Collected data entries:
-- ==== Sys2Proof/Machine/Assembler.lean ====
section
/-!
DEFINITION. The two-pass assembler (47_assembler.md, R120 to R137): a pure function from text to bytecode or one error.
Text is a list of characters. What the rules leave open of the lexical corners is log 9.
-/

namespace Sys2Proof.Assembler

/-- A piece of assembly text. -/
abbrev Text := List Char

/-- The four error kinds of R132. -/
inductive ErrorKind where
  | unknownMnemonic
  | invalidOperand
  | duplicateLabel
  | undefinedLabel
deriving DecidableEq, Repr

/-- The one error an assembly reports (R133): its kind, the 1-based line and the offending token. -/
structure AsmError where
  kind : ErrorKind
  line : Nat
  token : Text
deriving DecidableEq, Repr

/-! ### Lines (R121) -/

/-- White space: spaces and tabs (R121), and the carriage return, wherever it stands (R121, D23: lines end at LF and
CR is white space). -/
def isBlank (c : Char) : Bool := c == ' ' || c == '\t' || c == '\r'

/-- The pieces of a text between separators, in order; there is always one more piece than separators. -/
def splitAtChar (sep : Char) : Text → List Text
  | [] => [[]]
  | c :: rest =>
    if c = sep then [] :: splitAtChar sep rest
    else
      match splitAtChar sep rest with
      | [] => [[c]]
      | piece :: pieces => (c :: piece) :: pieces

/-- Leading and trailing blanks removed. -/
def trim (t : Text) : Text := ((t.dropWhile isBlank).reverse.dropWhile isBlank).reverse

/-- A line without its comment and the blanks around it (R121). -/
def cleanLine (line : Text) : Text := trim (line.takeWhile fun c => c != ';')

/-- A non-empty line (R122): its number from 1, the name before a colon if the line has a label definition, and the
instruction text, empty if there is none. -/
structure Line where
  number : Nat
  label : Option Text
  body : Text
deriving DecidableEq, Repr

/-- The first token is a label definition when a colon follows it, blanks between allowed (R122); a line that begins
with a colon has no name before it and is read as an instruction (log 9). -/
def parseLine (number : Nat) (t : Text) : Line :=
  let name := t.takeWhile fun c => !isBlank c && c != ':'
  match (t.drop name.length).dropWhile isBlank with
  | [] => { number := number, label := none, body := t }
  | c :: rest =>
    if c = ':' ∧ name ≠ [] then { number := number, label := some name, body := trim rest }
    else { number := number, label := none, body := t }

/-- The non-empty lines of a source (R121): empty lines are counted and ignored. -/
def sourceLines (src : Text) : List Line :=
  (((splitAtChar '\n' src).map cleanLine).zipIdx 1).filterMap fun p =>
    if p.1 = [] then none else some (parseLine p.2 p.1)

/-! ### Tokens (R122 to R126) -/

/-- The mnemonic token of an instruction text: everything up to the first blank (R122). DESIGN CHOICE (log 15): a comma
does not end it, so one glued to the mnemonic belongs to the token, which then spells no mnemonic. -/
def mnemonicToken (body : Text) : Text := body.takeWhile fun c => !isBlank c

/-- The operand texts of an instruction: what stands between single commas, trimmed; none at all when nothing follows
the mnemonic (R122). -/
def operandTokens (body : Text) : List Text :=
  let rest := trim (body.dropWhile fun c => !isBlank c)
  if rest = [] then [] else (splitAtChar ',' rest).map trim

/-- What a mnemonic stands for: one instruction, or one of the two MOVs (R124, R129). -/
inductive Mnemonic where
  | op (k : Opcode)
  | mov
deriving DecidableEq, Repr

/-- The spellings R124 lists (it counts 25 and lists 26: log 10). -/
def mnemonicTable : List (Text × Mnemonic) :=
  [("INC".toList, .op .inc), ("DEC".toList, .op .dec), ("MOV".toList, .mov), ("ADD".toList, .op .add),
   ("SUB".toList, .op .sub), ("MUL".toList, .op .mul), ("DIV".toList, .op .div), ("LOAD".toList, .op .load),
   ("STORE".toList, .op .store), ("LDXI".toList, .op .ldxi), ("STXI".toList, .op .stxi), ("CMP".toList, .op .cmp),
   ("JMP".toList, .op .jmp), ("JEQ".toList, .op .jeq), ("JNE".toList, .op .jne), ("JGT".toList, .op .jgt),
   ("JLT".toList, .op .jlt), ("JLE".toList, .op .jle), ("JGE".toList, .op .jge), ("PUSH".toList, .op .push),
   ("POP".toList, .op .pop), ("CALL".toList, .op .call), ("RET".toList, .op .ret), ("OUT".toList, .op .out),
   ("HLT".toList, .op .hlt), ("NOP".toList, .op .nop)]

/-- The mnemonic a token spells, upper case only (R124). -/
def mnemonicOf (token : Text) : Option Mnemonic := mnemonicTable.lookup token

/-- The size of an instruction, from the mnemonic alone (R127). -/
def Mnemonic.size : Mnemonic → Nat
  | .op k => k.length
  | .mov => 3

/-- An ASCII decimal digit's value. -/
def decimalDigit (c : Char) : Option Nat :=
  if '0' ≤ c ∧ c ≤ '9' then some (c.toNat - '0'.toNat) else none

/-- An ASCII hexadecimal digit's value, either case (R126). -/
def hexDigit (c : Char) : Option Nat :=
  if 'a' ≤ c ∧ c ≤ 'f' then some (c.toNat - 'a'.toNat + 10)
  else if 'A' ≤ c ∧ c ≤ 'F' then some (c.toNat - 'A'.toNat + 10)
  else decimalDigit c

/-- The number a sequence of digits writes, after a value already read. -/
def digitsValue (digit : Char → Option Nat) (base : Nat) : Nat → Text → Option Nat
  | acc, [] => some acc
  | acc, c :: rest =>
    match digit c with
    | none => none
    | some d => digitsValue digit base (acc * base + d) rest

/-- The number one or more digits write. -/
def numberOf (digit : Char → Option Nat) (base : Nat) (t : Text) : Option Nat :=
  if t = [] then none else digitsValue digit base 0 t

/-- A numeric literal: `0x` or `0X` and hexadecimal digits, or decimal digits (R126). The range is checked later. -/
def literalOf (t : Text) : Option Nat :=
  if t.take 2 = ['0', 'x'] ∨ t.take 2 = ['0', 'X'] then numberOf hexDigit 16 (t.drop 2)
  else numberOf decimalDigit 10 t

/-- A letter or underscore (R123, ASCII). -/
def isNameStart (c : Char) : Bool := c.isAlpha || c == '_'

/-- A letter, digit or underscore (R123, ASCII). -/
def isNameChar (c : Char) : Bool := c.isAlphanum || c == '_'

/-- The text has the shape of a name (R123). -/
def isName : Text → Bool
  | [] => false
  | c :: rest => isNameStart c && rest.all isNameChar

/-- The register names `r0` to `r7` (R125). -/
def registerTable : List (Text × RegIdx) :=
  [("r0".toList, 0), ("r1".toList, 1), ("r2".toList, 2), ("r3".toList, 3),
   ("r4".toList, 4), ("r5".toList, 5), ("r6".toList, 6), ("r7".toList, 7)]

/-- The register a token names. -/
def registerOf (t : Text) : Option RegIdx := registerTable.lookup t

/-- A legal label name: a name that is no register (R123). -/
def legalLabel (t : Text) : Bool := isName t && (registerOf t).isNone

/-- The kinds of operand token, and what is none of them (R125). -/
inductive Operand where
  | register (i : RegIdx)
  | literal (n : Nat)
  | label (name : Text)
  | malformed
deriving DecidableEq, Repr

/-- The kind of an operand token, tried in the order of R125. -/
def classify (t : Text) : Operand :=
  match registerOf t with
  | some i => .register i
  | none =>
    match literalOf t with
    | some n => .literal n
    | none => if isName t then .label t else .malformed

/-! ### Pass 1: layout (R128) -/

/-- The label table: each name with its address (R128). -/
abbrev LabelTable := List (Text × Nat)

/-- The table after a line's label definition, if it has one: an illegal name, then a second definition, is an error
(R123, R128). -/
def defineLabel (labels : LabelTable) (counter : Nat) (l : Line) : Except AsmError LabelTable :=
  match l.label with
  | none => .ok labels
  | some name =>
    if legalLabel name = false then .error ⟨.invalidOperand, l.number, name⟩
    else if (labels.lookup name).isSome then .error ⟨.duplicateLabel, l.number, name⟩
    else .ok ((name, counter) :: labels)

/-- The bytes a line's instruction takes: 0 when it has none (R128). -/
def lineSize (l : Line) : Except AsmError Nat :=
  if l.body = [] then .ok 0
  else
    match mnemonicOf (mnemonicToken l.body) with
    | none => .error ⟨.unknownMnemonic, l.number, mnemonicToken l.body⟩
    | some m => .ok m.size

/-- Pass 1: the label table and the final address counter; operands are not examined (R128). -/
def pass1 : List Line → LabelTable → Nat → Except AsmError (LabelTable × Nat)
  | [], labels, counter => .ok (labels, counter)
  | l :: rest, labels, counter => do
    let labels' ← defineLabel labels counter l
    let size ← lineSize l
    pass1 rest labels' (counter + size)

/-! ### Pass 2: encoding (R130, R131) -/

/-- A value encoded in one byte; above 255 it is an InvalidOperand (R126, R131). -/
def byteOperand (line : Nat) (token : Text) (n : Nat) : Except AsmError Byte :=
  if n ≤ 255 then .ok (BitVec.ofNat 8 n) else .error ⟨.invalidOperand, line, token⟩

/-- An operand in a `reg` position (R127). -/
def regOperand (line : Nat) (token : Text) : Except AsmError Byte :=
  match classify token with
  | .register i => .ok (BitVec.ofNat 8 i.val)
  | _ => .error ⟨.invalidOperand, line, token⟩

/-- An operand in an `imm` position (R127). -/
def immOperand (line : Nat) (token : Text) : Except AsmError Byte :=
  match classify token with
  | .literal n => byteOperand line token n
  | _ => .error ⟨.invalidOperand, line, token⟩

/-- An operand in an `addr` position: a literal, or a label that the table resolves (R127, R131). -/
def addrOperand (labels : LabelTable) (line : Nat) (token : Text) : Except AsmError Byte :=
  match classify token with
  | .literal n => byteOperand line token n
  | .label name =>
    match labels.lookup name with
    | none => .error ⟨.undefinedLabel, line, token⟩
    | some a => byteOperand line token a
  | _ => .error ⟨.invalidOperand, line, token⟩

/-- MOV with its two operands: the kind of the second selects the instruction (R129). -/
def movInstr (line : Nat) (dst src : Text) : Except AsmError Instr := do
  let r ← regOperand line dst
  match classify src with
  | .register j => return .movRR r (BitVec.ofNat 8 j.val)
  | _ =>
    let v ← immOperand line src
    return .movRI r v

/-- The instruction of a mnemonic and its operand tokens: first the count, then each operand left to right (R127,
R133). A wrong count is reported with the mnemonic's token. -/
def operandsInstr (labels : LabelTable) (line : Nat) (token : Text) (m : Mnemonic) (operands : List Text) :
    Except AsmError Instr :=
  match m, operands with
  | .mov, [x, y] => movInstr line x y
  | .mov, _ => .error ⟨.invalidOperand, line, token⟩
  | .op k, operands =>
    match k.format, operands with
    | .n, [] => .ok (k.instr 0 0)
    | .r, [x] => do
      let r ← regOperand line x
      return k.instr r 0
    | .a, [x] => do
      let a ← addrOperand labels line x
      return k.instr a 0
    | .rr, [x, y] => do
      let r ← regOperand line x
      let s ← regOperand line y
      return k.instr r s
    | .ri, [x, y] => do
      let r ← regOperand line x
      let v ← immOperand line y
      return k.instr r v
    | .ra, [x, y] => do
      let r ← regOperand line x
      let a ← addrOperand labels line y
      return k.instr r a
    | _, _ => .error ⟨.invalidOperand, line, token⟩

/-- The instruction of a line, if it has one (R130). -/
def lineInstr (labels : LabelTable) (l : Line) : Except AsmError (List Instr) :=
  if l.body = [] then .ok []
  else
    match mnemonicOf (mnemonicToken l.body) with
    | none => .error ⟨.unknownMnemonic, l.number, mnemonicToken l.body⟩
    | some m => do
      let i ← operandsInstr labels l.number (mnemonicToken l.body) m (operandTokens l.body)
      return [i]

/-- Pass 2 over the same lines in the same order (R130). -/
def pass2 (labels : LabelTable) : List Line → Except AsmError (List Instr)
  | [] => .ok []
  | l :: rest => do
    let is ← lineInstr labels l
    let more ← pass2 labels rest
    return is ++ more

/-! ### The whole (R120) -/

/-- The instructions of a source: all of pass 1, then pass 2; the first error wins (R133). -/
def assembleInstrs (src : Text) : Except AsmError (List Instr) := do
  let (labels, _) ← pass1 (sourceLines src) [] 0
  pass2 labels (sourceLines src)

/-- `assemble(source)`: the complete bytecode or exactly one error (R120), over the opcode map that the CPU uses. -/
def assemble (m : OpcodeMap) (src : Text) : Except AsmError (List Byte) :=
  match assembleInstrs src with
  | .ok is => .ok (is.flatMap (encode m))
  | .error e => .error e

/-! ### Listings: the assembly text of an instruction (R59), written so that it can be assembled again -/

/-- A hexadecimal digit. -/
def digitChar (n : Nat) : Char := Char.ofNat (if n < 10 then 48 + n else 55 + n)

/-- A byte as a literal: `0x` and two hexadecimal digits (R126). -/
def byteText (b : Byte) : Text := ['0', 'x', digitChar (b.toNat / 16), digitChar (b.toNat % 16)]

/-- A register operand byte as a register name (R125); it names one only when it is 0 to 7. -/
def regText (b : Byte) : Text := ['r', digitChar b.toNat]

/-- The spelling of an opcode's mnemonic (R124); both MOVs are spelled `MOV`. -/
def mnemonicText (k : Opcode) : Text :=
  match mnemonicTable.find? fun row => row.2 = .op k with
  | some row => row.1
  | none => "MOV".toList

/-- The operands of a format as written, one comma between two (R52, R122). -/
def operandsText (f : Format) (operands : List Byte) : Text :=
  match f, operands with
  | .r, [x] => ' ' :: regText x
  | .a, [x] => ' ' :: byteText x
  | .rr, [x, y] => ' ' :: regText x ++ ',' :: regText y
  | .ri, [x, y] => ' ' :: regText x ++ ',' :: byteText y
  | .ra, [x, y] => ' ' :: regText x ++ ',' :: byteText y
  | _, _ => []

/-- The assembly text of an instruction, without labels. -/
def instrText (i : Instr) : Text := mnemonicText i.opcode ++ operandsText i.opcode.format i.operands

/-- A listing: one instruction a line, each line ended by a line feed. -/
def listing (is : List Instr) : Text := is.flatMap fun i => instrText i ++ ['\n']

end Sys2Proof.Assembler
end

Task prompt: Go through the data and gather every line that holds "hexadecimal".

Finished task:
/-- An ASCII hexadecimal digit's value, either case (R126). -/
/-- A numeric literal: `0x` or `0X` and hexadecimal digits, or decimal digits (R126). The range is checked later. -/
/-- A hexadecimal digit. -/
/-- A byte as a literal: `0x` and two hexadecimal digits (R126). -/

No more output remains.